Scan the entries below for the word "concLo". Copy each line that has it.

## Exercise data
== Segment start ==
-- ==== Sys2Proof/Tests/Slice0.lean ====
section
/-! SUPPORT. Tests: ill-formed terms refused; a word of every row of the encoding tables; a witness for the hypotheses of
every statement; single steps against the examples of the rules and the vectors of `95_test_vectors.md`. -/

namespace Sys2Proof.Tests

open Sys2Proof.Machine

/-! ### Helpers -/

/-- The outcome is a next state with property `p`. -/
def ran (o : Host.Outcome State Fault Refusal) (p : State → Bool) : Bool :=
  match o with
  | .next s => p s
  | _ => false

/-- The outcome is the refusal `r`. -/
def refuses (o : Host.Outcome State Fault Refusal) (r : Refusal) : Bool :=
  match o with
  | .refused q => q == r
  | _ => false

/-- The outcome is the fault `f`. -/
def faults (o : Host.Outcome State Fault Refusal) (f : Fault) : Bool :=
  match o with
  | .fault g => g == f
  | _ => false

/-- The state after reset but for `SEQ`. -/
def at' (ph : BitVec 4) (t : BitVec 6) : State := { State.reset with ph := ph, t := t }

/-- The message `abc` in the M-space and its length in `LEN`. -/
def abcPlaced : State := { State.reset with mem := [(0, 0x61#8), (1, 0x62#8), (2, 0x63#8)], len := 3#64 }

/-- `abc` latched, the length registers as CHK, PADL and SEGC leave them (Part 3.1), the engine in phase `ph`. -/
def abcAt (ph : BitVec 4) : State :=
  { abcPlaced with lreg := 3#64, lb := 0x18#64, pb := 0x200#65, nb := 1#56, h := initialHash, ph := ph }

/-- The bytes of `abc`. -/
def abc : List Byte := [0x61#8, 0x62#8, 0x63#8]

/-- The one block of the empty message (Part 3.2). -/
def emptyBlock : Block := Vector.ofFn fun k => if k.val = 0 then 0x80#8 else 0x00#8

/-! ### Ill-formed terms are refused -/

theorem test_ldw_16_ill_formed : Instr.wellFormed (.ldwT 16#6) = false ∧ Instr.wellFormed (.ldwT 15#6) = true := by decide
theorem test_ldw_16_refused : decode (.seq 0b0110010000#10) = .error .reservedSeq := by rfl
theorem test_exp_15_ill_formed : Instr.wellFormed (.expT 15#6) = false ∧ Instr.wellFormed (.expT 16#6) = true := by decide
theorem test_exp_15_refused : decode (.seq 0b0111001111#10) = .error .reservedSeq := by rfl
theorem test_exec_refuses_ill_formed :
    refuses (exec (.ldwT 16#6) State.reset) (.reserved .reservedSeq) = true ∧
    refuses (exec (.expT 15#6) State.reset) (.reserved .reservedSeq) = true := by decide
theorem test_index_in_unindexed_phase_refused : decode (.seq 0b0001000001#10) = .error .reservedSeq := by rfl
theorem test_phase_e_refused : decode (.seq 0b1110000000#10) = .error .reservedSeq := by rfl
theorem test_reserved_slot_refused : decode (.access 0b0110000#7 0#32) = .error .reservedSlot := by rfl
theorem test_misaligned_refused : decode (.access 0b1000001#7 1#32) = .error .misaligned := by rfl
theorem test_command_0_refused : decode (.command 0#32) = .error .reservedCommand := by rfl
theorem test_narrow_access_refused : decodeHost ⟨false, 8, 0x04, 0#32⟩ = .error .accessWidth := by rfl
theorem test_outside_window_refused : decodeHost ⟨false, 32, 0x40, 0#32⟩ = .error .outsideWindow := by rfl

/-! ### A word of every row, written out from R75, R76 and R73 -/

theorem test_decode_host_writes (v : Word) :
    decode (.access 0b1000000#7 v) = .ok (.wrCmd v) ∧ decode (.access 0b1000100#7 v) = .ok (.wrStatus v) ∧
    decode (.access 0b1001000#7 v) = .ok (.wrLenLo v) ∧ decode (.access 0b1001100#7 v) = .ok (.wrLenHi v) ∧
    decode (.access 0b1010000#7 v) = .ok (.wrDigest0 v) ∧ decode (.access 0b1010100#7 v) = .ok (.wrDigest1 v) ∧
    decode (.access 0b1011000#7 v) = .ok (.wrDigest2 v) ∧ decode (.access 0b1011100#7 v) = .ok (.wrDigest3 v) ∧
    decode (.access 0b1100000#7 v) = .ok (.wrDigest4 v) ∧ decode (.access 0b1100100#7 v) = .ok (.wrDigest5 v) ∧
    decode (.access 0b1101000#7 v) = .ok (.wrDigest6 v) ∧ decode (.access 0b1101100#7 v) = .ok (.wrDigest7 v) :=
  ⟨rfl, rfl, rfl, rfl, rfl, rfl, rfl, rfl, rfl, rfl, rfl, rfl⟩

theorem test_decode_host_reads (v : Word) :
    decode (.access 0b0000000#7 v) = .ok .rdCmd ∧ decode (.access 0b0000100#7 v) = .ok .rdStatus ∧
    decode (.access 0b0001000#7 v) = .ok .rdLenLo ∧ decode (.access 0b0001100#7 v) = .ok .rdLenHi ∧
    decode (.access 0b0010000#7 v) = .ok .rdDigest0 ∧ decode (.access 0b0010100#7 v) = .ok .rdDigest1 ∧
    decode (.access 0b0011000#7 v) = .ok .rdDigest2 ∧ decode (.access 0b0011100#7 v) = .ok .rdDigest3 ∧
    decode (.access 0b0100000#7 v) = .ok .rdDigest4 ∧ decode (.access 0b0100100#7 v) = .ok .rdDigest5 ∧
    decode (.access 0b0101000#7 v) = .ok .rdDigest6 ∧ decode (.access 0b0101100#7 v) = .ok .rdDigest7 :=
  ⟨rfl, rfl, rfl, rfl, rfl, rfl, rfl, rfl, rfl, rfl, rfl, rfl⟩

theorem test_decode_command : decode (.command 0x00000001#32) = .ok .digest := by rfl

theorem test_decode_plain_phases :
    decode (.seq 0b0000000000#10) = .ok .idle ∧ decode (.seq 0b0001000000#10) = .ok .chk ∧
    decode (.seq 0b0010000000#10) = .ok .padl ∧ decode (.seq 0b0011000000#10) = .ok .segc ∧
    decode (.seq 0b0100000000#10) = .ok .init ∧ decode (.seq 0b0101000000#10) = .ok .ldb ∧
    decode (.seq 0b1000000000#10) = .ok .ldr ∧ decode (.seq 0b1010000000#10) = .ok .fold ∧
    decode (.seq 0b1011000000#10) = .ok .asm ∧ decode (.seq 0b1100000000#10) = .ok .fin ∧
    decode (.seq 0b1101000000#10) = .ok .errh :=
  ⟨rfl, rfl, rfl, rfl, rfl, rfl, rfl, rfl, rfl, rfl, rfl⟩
== Segment end ==
== Segment start ==
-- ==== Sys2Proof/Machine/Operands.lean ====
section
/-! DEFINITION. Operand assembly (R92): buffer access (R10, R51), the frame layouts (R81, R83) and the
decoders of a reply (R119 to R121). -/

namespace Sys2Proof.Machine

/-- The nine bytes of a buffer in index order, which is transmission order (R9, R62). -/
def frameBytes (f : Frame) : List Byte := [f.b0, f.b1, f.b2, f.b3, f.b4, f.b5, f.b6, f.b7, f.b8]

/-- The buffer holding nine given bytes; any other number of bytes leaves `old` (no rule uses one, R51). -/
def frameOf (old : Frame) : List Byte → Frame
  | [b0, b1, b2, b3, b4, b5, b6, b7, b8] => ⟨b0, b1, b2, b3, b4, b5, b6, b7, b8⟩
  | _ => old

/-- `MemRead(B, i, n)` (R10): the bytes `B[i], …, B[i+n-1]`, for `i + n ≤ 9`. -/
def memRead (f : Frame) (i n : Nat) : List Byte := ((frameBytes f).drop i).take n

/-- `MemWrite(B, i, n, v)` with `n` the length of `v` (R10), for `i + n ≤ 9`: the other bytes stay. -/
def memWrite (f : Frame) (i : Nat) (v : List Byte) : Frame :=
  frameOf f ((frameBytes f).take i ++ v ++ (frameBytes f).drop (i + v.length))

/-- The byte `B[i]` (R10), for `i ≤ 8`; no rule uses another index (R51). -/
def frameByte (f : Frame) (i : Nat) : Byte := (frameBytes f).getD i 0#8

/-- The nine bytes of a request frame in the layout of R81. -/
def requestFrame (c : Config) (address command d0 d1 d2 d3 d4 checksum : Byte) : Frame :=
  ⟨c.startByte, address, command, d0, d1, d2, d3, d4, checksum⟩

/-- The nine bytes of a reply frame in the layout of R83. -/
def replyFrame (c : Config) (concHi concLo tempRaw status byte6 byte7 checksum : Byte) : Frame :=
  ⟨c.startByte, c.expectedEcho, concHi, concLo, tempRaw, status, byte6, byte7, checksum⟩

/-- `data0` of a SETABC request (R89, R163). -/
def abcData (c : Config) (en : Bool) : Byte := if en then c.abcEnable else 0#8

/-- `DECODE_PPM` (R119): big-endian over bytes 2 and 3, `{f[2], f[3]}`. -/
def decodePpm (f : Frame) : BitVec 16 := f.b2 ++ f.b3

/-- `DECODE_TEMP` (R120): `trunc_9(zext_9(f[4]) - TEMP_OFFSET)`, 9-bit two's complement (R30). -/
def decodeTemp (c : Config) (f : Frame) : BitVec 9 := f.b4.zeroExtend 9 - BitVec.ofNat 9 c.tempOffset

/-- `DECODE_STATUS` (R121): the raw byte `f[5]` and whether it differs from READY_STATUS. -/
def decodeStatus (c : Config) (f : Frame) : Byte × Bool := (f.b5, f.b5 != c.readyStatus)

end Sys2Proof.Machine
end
== Segment end ==
## Response area
def replyFrame (c : Config) (concHi concLo tempRaw status byte6 byte7 checksum : Byte) : Frame :=
  ⟨c.startByte, c.expectedEcho, concHi, concLo, tempRaw, status, byte6, byte7, checksum⟩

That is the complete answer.